If you drive I-25, you already know this:
Northern Colorado doesn’t have a congestion problem – we have a “why does the state keep making this harder than it has to be?” problem.
As your Weld County Commissioner, part of my job is to be your representative on the North Front Range Metropolitan Planning Organization (NFRMPO) and Chair of the North I-25 Coalition. That part of my job is supposed to be simple:
- Help keep people and freight moving
- Finish the job on North I-25
- Make sure federal dollars actually build stuff instead of feeding consultants
Instead, more and more of my time is spent playing regulatory dodgeball with the State of Colorado over something called the Denver Metro/North Front Range Ozone Nonattainment Area.
Let’s translate that into plain English – and yes, it’s in the weeds, but I’ll provide my reference material so you can read it on your own when insomnia strikes.
1. What “nonattainment” actually means (and why you should care)
Under the federal Clean Air Act, the EPA sets national standards for air pollutants – including ground-level ozone. The Denver Metro/North Front Range region (DMNFR) has been out of compliance with those standards for years, so we’re labeled a “nonattainment area.” (CDPHE)
That label isn’t just a scarlet letter on a map. It comes with a ladder of increasingly painful categories:
- Marginal → Moderate → Serious → Severe → Extreme
The worse your numbers, the higher you climb the ladder, and the more Washington and Denver get to micromanage your life – gas formulas, business permits, transportation projects, even what kind of lawn equipment local governments can use.
Right now, the Front Range sits here:
- Severe nonattainment for the 2008 ozone standard (75 ppb)
- Serious nonattainment for the 2015 standard (70 ppb)
- Latest three-year average? Around 81 ppb – above both standards. (US EPA)
And guess what? That nonattainment label follows our transportation planning around like a probation officer.
From NFRMPO’s own explanation:
“The NFRMPO must prove it can meet air quality conformity for transportation projects within the region to continue to receive federal funding.” (NFRMPO)
Translated:
If we want to widen I-25, fix dangerous interchanges, or build new capacity, we have to prove – through models – that the project won’t push emissions above the limits in the state’s air plan. If we fail that test, federal money can’t flow, and the project dies on paper before it ever dies in a committee hearing.
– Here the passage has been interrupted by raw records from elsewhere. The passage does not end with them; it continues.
-- ==== Sys2Proof/Laws/Registers.lean ====
section
/-! SUPPORT. Registers: the constant ones, and what a write of one leaves (R64, R123). -/

namespace Sys2Proof.Machine

@[simp] theorem Bank.rs_zero (b : Bank) : b.rs 0 = 0 := rfl
@[simp] theorem Bank.rp_zero (b : Bank) : b.rp 0 = BitVec.allOnes 128 := rfl
@[simp] theorem Bank.ws_zero (b : Bank) (x : W64) : b.ws 0 x = b := rfl
@[simp] theorem Bank.wp_zero (b : Bank) (x : PBits) : b.wp 0 x = b := rfl

theorem Bank.rs_ws (b : Bank) (n k : Fin 64) (x : W64) :
    (b.ws n x).rs k = if k = n ∧ n ≠ 0 then x else b.rs k := by
  simp only [Bank.ws, Bank.rs]
  by_cases hn : n = 0
  · simp [hn]
  · by_cases hk : k = 0
    · subst hk
      have : (0 : Fin 64) ≠ n := fun e => hn e.symm
      simp [hn, this]
    · by_cases e : k = n
      · subst e; simp [hn]
      · have : n.val ≠ k.val := fun h => e (Fin.ext h.symm)
        simp [hn, hk, e, this]

theorem Bank.rp_wp (b : Bank) (n k : Fin 16) (x : PBits) :
    (b.wp n x).rp k = if k = n ∧ n ≠ 0 then x else b.rp k := by
  simp only [Bank.wp, Bank.rp]
  by_cases hn : n = 0
  · simp [hn]
  · by_cases hk : k = 0
    · subst hk
      have : (0 : Fin 16) ≠ n := fun e => hn e.symm
      simp [hn, this]
    · by_cases e : k = n
      · subst e; simp [hn]
      · have : n.val ≠ k.val := fun h => e (Fin.ext h.symm)
        simp [hn, hk, e, this]

@[simp] theorem Bank.ws_p (b : Bank) (n : Fin 64) (x : W64) : (b.ws n x).p = b.p := by
  unfold Bank.ws; split <;> rfl
@[simp] theorem Bank.ws_v (b : Bank) (n : Fin 64) (x : W64) : (b.ws n x).v = b.v := by
  unfold Bank.ws; split <;> rfl
@[simp] theorem Bank.ws_o (b : Bank) (n : Fin 64) (x : W64) : (b.ws n x).o = b.o := by
  unfold Bank.ws; split <;> rfl
@[simp] theorem Bank.ws_lv (b : Bank) (n : Fin 64) (x : W64) : (b.ws n x).lv = b.lv := by
  unfold Bank.ws; split <;> rfl
@[simp] theorem Bank.ws_vtag (b : Bank) (n : Fin 64) (x : W64) : (b.ws n x).vtag = b.vtag := by
  unfold Bank.ws; split <;> rfl
@[simp] theorem Bank.ws_otag (b : Bank) (n : Fin 64) (x : W64) : (b.ws n x).otag = b.otag := by
  unfold Bank.ws; split <;> rfl
@[simp] theorem Bank.ws_lvtag (b : Bank) (n : Fin 64) (x : W64) : (b.ws n x).lvtag = b.lvtag := by
  unfold Bank.ws; split <;> rfl
@[simp] theorem Bank.ws_vown (b : Bank) (n : Fin 64) (x : W64) : (b.ws n x).vown = b.vown := by
  unfold Bank.ws; split <;> rfl
@[simp] theorem Bank.ws_vbase (b : Bank) (n : Fin 64) (x : W64) : (b.ws n x).vbase = b.vbase := by
  unfold Bank.ws; split <;> rfl
@[simp] theorem Bank.ws_ls (b : Bank) (n : Fin 64) (x : W64) : (b.ws n x).ls = b.ls := by
  unfold Bank.ws; split <;> rfl
@[simp] theorem Bank.ws_pc (b : Bank) (n : Fin 64) (x : W64) : (b.ws n x).pc = b.pc := by
  unfold Bank.ws; split <;> rfl
@[simp] theorem Bank.ws_fflags (b : Bank) (n : Fin 64) (x : W64) : (b.ws n x).fflags = b.fflags := by
  unfold Bank.ws; split <;> rfl
@[simp] theorem Bank.ws_fenable (b : Bank) (n : Fin 64) (x : W64) : (b.ws n x).fenable = b.fenable := by
  unfold Bank.ws; split <;> rfl
@[simp] theorem Bank.ws_task (b : Bank) (n : Fin 64) (x : W64) : (b.ws n x).task = b.task := by
  unfold Bank.ws; split <;> rfl
@[simp] theorem Bank.wp_s (b : Bank) (n : Fin 16) (x : PBits) : (b.wp n x).s = b.s := by
  unfold Bank.wp; split <;> rfl
@[simp] theorem Bank.wp_v (b : Bank) (n : Fin 16) (x : PBits) : (b.wp n x).v = b.v := by
  unfold Bank.wp; split <;> rfl
@[simp] theorem Bank.wp_o (b : Bank) (n : Fin 16) (x : PBits) : (b.wp n x).o = b.o := by
  unfold Bank.wp; split <;> rfl
@[simp] theorem Bank.wp_lv (b : Bank) (n : Fin 16) (x : PBits) : (b.wp n x).lv = b.lv := by
  unfold Bank.wp; split <;> rfl
@[simp] theorem Bank.wp_vtag (b : Bank) (n : Fin 16) (x : PBits) : (b.wp n x).vtag = b.vtag := by
  unfold Bank.wp; split <;> rfl
@[simp] theorem Bank.wp_otag (b : Bank) (n : Fin 16) (x : PBits) : (b.wp n x).otag = b.otag := by
  unfold Bank.wp; split <;> rfl
@[simp] theorem Bank.wp_lvtag (b : Bank) (n : Fin 16) (x : PBits) : (b.wp n x).lvtag = b.lvtag := by
  unfold Bank.wp; split <;> rfl
@[simp] theorem Bank.wp_vown (b : Bank) (n : Fin 16) (x : PBits) : (b.wp n x).vown = b.vown := by
  unfold Bank.wp; split <;> rfl
@[simp] theorem Bank.wp_vbase (b : Bank) (n : Fin 16) (x : PBits) : (b.wp n x).vbase = b.vbase := by
  unfold Bank.wp; split <;> rfl
@[simp] theorem Bank.wp_ls (b : Bank) (n : Fin 16) (x : PBits) : (b.wp n x).ls = b.ls := by
  unfold Bank.wp; split <;> rfl
@[simp] theorem Bank.wp_pc (b : Bank) (n : Fin 16) (x : PBits) : (b.wp n x).pc = b.pc := by
  unfold Bank.wp; split <;> rfl
@[simp] theorem Bank.wp_fflags (b : Bank) (n : Fin 16) (x : PBits) : (b.wp n x).fflags = b.fflags := by
  unfold Bank.wp; split <;> rfl
@[simp] theorem Bank.wp_fenable (b : Bank) (n : Fin 16) (x : PBits) : (b.wp n x).fenable = b.fenable := by
  unfold Bank.wp; split <;> rfl
@[simp] theorem Bank.wp_task (b : Bank) (n : Fin 16) (x : PBits) : (b.wp n x).task = b.task := by
  unfold Bank.wp; split <;> rfl
@[simp] theorem Bank.wd_p (b : Bank) (d : Operand) (x : W64) : (b.wd d x).p = b.p := by
  cases d <;> simp [Bank.wd]
@[simp] theorem Bank.wd_v (b : Bank) (d : Operand) (x : W64) : (b.wd d x).v = b.v := by
  cases d <;> simp [Bank.wd]
@[simp] theorem Bank.wd_o (b : Bank) (d : Operand) (x : W64) : (b.wd d x).o = b.o := by
  cases d <;> simp [Bank.wd]
@[simp] theorem Bank.wd_lv (b : Bank) (d : Operand) (x : W64) : (b.wd d x).lv = b.lv := by
  cases d <;> simp [Bank.wd]
@[simp] theorem Bank.wd_vtag (b : Bank) (d : Operand) (x : W64) : (b.wd d x).vtag = b.vtag := by
  cases d <;> simp [Bank.wd]
@[simp] theorem Bank.wd_otag (b : Bank) (d : Operand) (x : W64) : (b.wd d x).otag = b.otag := by
  cases d <;> simp [Bank.wd]
@[simp] theorem Bank.wd_lvtag (b : Bank) (d : Operand) (x : W64) : (b.wd d x).lvtag = b.lvtag := by
  cases d <;> simp [Bank.wd]
@[simp] theorem Bank.wd_vown (b : Bank) (d : Operand) (x : W64) : (b.wd d x).vown = b.vown := by
  cases d <;> simp [Bank.wd]
@[simp] theorem Bank.wd_vbase (b : Bank) (d : Operand) (x : W64) : (b.wd d x).vbase = b.vbase := by
  cases d <;> simp [Bank.wd]
@[simp] theorem Bank.wd_pc (b : Bank) (d : Operand) (x : W64) : (b.wd d x).pc = b.pc := by
  cases d <;> simp [Bank.wd]
@[simp] theorem Bank.wd_fflags (b : Bank) (d : Operand) (x : W64) : (b.wd d x).fflags = b.fflags := by
  cases d <;> simp [Bank.wd]
@[simp] theorem Bank.wd_fenable (b : Bank) (d : Operand) (x : W64) : (b.wd d x).fenable = b.fenable := by
  cases d <;> simp [Bank.wd]
@[simp] theorem Bank.wd_task (b : Bank) (d : Operand) (x : W64) : (b.wd d x).task = b.task := by
  cases d <;> simp [Bank.wd]

/-- What a scalar destination leaves in s0 to s63. -/
theorem Bank.rs_wd (b : Bank) (d : Operand) (x : W64) (k : Fin 64) :
    (b.wd d x).rs k = if d = .s k ∧ k ≠ 0 then x else b.rs k := by
  cases d with
  | s n =>
    simp only [Bank.wd, Bank.rs_ws, Operand.s.injEq]
    by_cases e : k = n
    · subst e; simp
    · have : ¬ n = k := fun h => e h.symm
      simp [e, this]
  | _ => simp [Bank.wd, Bank.rs]

/-- What a scalar destination leaves in the latch. -/
theorem Bank.ls_wd (b : Bank) (d : Operand) (x : W64) : (b.wd d x).ls = if d = .ls then x else b.ls := by
  cases d <;> simp [Bank.wd]

/-- The running bank after a scalar result (R123). -/
theorem wres_bank (s : State) (d : Operand) (x : W64) :
    (wres s d x).here.bankOf s.here.rb =
      (if (originOf s s.here s.bank.pc).mater then s.bank.wd d x else { s.bank.wd d x with ls := x }) := by
  unfold wres
  simp only []
  split <;> simp

theorem wpred_bank (s : State) (n : Fin 16) (x : PBits) : (wpred s (.p n) x).here.bankOf s.here.rb = s.bank.wp n x := by
  simp [wpred]
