/-- Every kind of freeze at an image PC as it was, one whose image has another PC, a core that the loupe has stopped, and freed. -/
theorem witness_FaultAndDebugEvents_kinds :
    (∀ k ∈ [FreezeKind.lookahead, .fpEvent, .trapBrk, .deferred, .other], ∀ last ∈ [true, false],
      let c := frozen.core 0
      let s := frozen.setCore { c with cx := { c.cx with frz := { c.cx.frz with kind := k, stopAfter := last } } }
      let z := (s.core 0).cx.frz
      z.frozen = true ∧ z.accepted = none ∧ z.eng = none ∧ z.kind = k ∧ z.stopAfter = last ∧ ((s.core 0).bankOf z.bank).pc = z.imagePc ∧
      ((s.core 0).bankOf z.bank).task.live = true ∧ ((s.core 0).bankOf z.bank).task.serial = z.task ∧ (s.core 0).loupe.stopped = false) ∧
    (let c := frozen.core 0
     let s := frozen.setCore { c with cx := { c.cx with frz := { c.cx.frz with imagePc := 0 } } }
     ((s.core 0).bankOf (s.core 0).cx.frz.bank).pc ≠ (s.core 0).cx.frz.imagePc) ∧
    (∀ freed ∈ [true, false], let c := frozen.core 0
     let s := frozen.setCore { c with loupe := { c.loupe with stopped := true, freed := freed } }
     (s.core 0).loupe.stopped = true ∧ (s.core 0).loupe.freed = freed ∧ debugRight s .firmware true 0 0xF008 = true ∧ (s.core 0).cx.frz.accepted = none) ∧
    (let c := frozen.core 0
     let s := frozen.setCore { c with cx := { c.cx with frz := { c.cx.frz with refused := true, again := 0 } } }
     (s.core 0).cx.frz.refused = true ∧ (s.core 0).cx.frz.again ≤ s.cc) := by
  refine ⟨?_, ?_, ?_, ?_⟩ <;> decide

/-- A message of lc1 on a channel to lc0. -/
def note (ch : BitVec 4) : Flight :=
  { ctx := 1, dst := 0, src := .core 1, held := { launch := none, msg := mkMsg 0 8 ch 0 1 (payload 5 6 7) } }

/-- The small machine, idle, with these slots and with ch3 armed at a priority. -/
def idle (prio : Nat) (slots : List Slot) : State :=
  let c := core0 Bank.reset
  with0 { c with cx := { c.cx with chans := c.cx.chans.set 3 (chanEntry 1 prio 0x40), slots := slots } }

theorem witness_MessageAndTaskEvents :
    (let s : State := { idle 5 [] with flights := [note 3] }
     s.flights[0]? = some (note 3) ∧ mayArrive s 0 (note 3) = true ∧ s.physOf 1 0 = some 0 ∧ imageOf (s.core 0) 1 = some (s.core 0).cx ∧
     freeSlot (s.core 0).cx false = some 0) ∧
    (let x := (core0 Bank.reset).cx
     let full : CtxCore := { x with slots := (List.range 64).map fun n => { n := n, held := (note 3).held }, overflow := List.replicate 1024 (note 3).held }
     placeMsg 0 full (note 3).held = none ∧ (core0 Bank.reset).overflowed 1 = 0) ∧ (note 3).held.msg.kind ∉ [2#4, 9#4, 10#4] ∧
     (note 3).held.msg.sender.toNat < 0xFFFE ∧
    (let s : State := { idle 5 [] with kept := [note 3] }
     s.kept[0]? = some (note 3) ∧ (note 3).again ≤ s.cc ∧ s.remote 1 0 = false ∧ s.det 1 = false ∧
     (deliver { s with kept := [] } (note 3)).isSome = true ∧
     s.cc < ({ note 3 with again := 1 } : Flight).again ∧
     (let x := (core0 Bank.reset).cx
      let full : CtxCore := { x with slots := (List.range 64).map fun n => { n := n, held := (note 3).held }, overflow := List.replicate 1024 (note 3).held }
      deliver (with0 { core0 Bank.reset with cx := full }) (note 3) = none)) ∧
    (let e : Sending := { id := 0, out := .msg 1 (note 3).held.msg }
     let s := with0 { core0 (quietBank []) with sending := [e] }
     (s.core 0).sending[0]? = some e ∧ e.out.isRelease = true ∧ (s.core 0).released 0 = true) ∧
    (let s := idle 5 [{ n := 0, held := (note 3).held }]
     mayStart s (s.core 0) = true ∧ (s.core 0).cx.choose true = some (3, 5)) ∧
    (let s := idle 2 [{ n := 0, held := (note 3).held }]
     mayStart s (s.core 0) = true ∧ (s.core 0).cx.choose true = none ∧ (s.core 0).cx.choose false = some (3, 2)) ∧
    (let c := core0 (quietBank [])
     let s := with0 { c with cx := { c.cx with chans := c.cx.chans.set 3 (chanEntry 1 7 0x40), slots := [{ n := 0, held := (note 3).held }] } }
     mayStart s (s.core 0) = true ∧ (s.core 0).cx.choose true = some (3, 7)) ∧
    (let c := core0 (quietBank [])
     (with0 { c with cx := { c.cx with mwin := 1 } }).here.cx.mwin = 1) := by
  refine ⟨⟨by rfl, by decide, by decide, by rfl, by decide⟩, by decide +kernel, ?_, ?_, ?_, ?_, ?_, ?_, ?_, ?_⟩ <;> decide +kernel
That’s how my work on the NFRMPO and North I-25 Coalition – which should be about building a safe and reliable transportation network – keeps turning into an exercise in dodging punishments from Denver.
2. The part no one tells you: most of our ozone isn’t from here
Here’s the part that drives people nuts when they finally see the numbers.
The Regional Air Quality Council (RAQC) – the state’s own planning body – says it flat-out:
“More than half of the region’s ozone pollution is background and natural.” (Regional Air Quality Council – RAQC)
“Background and natural” includes:
- Ozone and precursor pollution blown in from other states and countries
- Wildfire smoke
- Biogenic emissions (plants and trees doing what plants and trees do)
- Stuff high in the atmosphere that descends into our “mixing bowl” on hot, stagnant days (news.ucar.edu)
Independent reporting backs this up:
- A Colorado Public Radio report noted that out-of-state sources can account for roughly half to two-thirds of ozone levels on bad days. (Colorado Public Radio)
Now stack that against the actual standard:
- The federal limit is 70 parts per billion under the 2015 rule.
- Background levels in the West regularly sit in the 40–50 ppb range before you count local cars, trucks, or drilling rigs. (news.ucar.edu)
So on a “normal” day, we might be starting at:
50 ppb we can’t control + 25–30 ppb we can = violation
But the Clean Air Act math doesn’t care where the ozone came from. It just sees the number and swings the hammer at whoever happens to live under it.
That’s how you end up with policy that:
- Punishes local employers, drivers, and builders
- Barely moves the needle on the monitor
- And does nothing about wildfire smoke blowing in from three states away or pollution drifting in from overseas
But Polis and the ruling Dems don’t care about that. They just use it as an excuse to regulate harder and tell you how and where you can live, what you can drive, how you heat your home and cook your food, and even how you mow your lawn.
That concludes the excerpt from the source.